_WORK TO COMPLETE_: Here you must reproduce each line of the data exactly.
- - - - - - -
-- ==== Sys2Proof/Machine/Core.lean ====
section
/-! DEFINITION. The machine as the host sees it. -/

def Sys2Proof.core : Host.Core :=
  { State := Sys2Proof.Machine.State
    Fault := Sys2Proof.Machine.Fault
    Refusal := Sys2Proof.Machine.Refusal
    step := Sys2Proof.Machine.step
    reset := Sys2Proof.Machine.State.reset }
end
- - - - - - -
_ANSWER TO THIS EXERCISE_:
-- ==== Sys2Proof/Machine/Core.lean ====
section
/-! DEFINITION. The machine as the host sees it. -/

def Sys2Proof.core : Host.Core :=
  { State := Sys2Proof.Machine.State
    Fault := Sys2Proof.Machine.Fault
    Refusal := Sys2Proof.Machine.Refusal
    step := Sys2Proof.Machine.step
    reset := Sys2Proof.Machine.State.reset }
end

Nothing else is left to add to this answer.